DIRECTIONS> Transcribe the records that follow, preserving every word.

....................

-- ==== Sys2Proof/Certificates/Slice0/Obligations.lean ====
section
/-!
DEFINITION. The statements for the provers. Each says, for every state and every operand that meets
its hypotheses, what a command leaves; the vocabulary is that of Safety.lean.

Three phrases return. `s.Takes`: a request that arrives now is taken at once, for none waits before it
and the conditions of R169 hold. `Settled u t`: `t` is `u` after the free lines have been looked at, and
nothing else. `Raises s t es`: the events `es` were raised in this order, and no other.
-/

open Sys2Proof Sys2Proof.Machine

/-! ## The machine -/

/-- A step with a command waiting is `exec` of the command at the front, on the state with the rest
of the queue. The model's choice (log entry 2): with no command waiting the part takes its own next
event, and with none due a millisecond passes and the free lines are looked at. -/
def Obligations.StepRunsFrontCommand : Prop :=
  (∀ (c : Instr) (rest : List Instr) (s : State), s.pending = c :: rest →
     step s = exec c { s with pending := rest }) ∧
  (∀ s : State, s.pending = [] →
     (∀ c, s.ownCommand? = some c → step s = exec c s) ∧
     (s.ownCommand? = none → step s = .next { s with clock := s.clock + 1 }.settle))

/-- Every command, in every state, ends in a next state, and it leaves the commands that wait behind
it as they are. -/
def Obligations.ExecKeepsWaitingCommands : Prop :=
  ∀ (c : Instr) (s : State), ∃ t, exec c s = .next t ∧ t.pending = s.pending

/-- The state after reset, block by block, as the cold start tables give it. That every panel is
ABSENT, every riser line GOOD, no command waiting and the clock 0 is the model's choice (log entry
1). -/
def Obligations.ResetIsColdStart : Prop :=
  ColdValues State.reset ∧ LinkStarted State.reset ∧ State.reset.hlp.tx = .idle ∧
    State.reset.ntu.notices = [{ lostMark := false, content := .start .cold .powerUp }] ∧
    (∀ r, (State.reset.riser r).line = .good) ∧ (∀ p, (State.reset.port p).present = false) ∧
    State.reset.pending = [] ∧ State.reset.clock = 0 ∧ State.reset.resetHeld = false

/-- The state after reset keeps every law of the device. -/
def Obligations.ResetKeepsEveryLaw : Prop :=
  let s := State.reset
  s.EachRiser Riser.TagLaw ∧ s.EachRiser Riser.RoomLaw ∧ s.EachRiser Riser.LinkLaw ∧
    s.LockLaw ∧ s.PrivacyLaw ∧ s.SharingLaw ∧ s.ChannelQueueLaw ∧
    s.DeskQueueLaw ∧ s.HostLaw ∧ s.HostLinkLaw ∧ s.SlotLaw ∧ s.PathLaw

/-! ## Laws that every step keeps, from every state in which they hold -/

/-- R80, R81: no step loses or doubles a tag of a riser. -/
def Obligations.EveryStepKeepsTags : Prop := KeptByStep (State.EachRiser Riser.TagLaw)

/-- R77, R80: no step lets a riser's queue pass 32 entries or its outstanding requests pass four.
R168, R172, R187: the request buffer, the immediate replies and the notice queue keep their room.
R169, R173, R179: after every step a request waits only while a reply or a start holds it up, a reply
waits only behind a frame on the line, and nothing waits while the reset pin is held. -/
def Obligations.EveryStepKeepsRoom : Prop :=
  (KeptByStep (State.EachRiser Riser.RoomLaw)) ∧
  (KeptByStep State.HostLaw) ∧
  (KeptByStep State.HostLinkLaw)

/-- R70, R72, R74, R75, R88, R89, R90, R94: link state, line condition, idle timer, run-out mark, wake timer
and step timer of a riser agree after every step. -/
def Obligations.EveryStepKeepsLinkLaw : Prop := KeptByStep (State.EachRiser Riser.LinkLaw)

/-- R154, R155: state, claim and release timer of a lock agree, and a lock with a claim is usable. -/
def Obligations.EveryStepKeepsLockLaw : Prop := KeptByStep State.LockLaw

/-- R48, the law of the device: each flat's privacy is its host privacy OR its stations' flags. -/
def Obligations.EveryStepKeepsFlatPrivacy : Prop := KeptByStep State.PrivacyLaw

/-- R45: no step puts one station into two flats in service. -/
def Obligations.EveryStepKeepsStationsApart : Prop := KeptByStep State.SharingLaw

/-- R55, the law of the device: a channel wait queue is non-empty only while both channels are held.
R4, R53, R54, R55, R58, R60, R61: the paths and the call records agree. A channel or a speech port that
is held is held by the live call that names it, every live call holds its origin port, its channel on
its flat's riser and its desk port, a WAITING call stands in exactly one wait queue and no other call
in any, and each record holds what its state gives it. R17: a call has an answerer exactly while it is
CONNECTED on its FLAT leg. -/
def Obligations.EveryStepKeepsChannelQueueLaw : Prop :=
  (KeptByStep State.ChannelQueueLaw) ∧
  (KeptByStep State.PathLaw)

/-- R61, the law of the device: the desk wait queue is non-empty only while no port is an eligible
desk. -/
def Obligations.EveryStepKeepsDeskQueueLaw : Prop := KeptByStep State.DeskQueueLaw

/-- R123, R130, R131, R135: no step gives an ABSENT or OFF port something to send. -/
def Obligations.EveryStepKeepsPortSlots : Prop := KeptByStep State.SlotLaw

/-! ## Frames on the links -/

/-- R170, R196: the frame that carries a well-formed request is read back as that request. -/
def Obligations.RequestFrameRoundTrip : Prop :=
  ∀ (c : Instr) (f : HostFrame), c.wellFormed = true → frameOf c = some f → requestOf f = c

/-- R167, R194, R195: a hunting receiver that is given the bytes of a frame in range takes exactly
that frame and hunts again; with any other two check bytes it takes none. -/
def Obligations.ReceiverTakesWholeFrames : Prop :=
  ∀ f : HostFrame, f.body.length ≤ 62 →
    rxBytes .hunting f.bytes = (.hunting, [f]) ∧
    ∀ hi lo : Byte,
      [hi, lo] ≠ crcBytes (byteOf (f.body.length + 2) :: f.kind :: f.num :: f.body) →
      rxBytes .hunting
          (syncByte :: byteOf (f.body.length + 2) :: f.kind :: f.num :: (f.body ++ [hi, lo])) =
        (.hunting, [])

....................

RESPONSE TO THE EXERCISE>
-- ==== Sys2Proof/Certificates/Slice0/Obligations.lean ====
section
/-!
DEFINITION. The statements for the provers. Each says, for every state and every operand that meets
its hypotheses, what a command leaves; the vocabulary is that of Safety.lean.

Three phrases return. `s.Takes`: a request that arrives now is taken at once, for none waits before it
and the conditions of R169 hold. `Settled u t`: `t` is `u` after the free lines have been looked at, and
nothing else. `Raises s t es`: the events `es` were raised in this order, and no other.
-/

open Sys2Proof Sys2Proof.Machine

/-! ## The machine -/

/-- A step with a command waiting is `exec` of the command at the front, on the state with the rest
of the queue. The model's choice (log entry 2): with no command waiting the part takes its own next
event, and with none due a millisecond passes and the free lines are looked at. -/
def Obligations.StepRunsFrontCommand : Prop :=
  (∀ (c : Instr) (rest : List Instr) (s : State), s.pending = c :: rest →
     step s = exec c { s with pending := rest }) ∧
  (∀ s : State, s.pending = [] →
     (∀ c, s.ownCommand? = some c → step s = exec c s) ∧
     (s.ownCommand? = none → step s = .next { s with clock := s.clock + 1 }.settle))

/-- Every command, in every state, ends in a next state, and it leaves the commands that wait behind
it as they are. -/
def Obligations.ExecKeepsWaitingCommands : Prop :=
  ∀ (c : Instr) (s : State), ∃ t, exec c s = .next t ∧ t.pending = s.pending

/-- The state after reset, block by block, as the cold start tables give it. That every panel is
ABSENT, every riser line GOOD, no command waiting and the clock 0 is the model's choice (log entry
1). -/
def Obligations.ResetIsColdStart : Prop :=
  ColdValues State.reset ∧ LinkStarted State.reset ∧ State.reset.hlp.tx = .idle ∧
    State.reset.ntu.notices = [{ lostMark := false, content := .start .cold .powerUp }] ∧
    (∀ r, (State.reset.riser r).line = .good) ∧ (∀ p, (State.reset.port p).present = false) ∧
    State.reset.pending = [] ∧ State.reset.clock = 0 ∧ State.reset.resetHeld = false

/-- The state after reset keeps every law of the device. -/
def Obligations.ResetKeepsEveryLaw : Prop :=
  let s := State.reset
  s.EachRiser Riser.TagLaw ∧ s.EachRiser Riser.RoomLaw ∧ s.EachRiser Riser.LinkLaw ∧
    s.LockLaw ∧ s.PrivacyLaw ∧ s.SharingLaw ∧ s.ChannelQueueLaw ∧
    s.DeskQueueLaw ∧ s.HostLaw ∧ s.HostLinkLaw ∧ s.SlotLaw ∧ s.PathLaw

/-! ## Laws that every step keeps, from every state in which they hold -/

/-- R80, R81: no step loses or doubles a tag of a riser. -/
def Obligations.EveryStepKeepsTags : Prop := KeptByStep (State.EachRiser Riser.TagLaw)

/-- R77, R80: no step lets a riser's queue pass 32 entries or its outstanding requests pass four.
R168, R172, R187: the request buffer, the immediate replies and the notice queue keep their room.
R169, R173, R179: after every step a request waits only while a reply or a start holds it up, a reply
waits only behind a frame on the line, and nothing waits while the reset pin is held. -/
def Obligations.EveryStepKeepsRoom : Prop :=
  (KeptByStep (State.EachRiser Riser.RoomLaw)) ∧
  (KeptByStep State.HostLaw) ∧
  (KeptByStep State.HostLinkLaw)

/-- R70, R72, R74, R75, R88, R89, R90, R94: link state, line condition, idle timer, run-out mark, wake timer
and step timer of a riser agree after every step. -/
def Obligations.EveryStepKeepsLinkLaw : Prop := KeptByStep (State.EachRiser Riser.LinkLaw)

/-- R154, R155: state, claim and release timer of a lock agree, and a lock with a claim is usable. -/
def Obligations.EveryStepKeepsLockLaw : Prop := KeptByStep State.LockLaw

/-- R48, the law of the device: each flat's privacy is its host privacy OR its stations' flags. -/
def Obligations.EveryStepKeepsFlatPrivacy : Prop := KeptByStep State.PrivacyLaw

/-- R45: no step puts one station into two flats in service. -/
def Obligations.EveryStepKeepsStationsApart : Prop := KeptByStep State.SharingLaw

/-- R55, the law of the device: a channel wait queue is non-empty only while both channels are held.
R4, R53, R54, R55, R58, R60, R61: the paths and the call records agree. A channel or a speech port that
is held is held by the live call that names it, every live call holds its origin port, its channel on
its flat's riser and its desk port, a WAITING call stands in exactly one wait queue and no other call
in any, and each record holds what its state gives it. R17: a call has an answerer exactly while it is
CONNECTED on its FLAT leg. -/
def Obligations.EveryStepKeepsChannelQueueLaw : Prop :=
  (KeptByStep State.ChannelQueueLaw) ∧
  (KeptByStep State.PathLaw)

/-- R61, the law of the device: the desk wait queue is non-empty only while no port is an eligible
desk. -/
def Obligations.EveryStepKeepsDeskQueueLaw : Prop := KeptByStep State.DeskQueueLaw

/-- R123, R130, R131, R135: no step gives an ABSENT or OFF port something to send. -/
def Obligations.EveryStepKeepsPortSlots : Prop := KeptByStep State.SlotLaw

/-! ## Frames on the links -/

/-- R170, R196: the frame that carries a well-formed request is read back as that request. -/
def Obligations.RequestFrameRoundTrip : Prop :=
  ∀ (c : Instr) (f : HostFrame), c.wellFormed = true → frameOf c = some f → requestOf f = c

/-- R167, R194, R195: a hunting receiver that is given the bytes of a frame in range takes exactly
that frame and hunts again; with any other two check bytes it takes none. -/
def Obligations.ReceiverTakesWholeFrames : Prop :=
  ∀ f : HostFrame, f.body.length ≤ 62 →
    rxBytes .hunting f.bytes = (.hunting, [f]) ∧
    ∀ hi lo : Byte,
      [hi, lo] ≠ crcBytes (byteOf (f.body.length + 2) :: f.kind :: f.num :: f.body) →
      rxBytes .hunting
          (syncByte :: byteOf (f.body.length + 2) :: f.kind :: f.num :: (f.body ++ [hi, lo])) =
        (.hunting, [])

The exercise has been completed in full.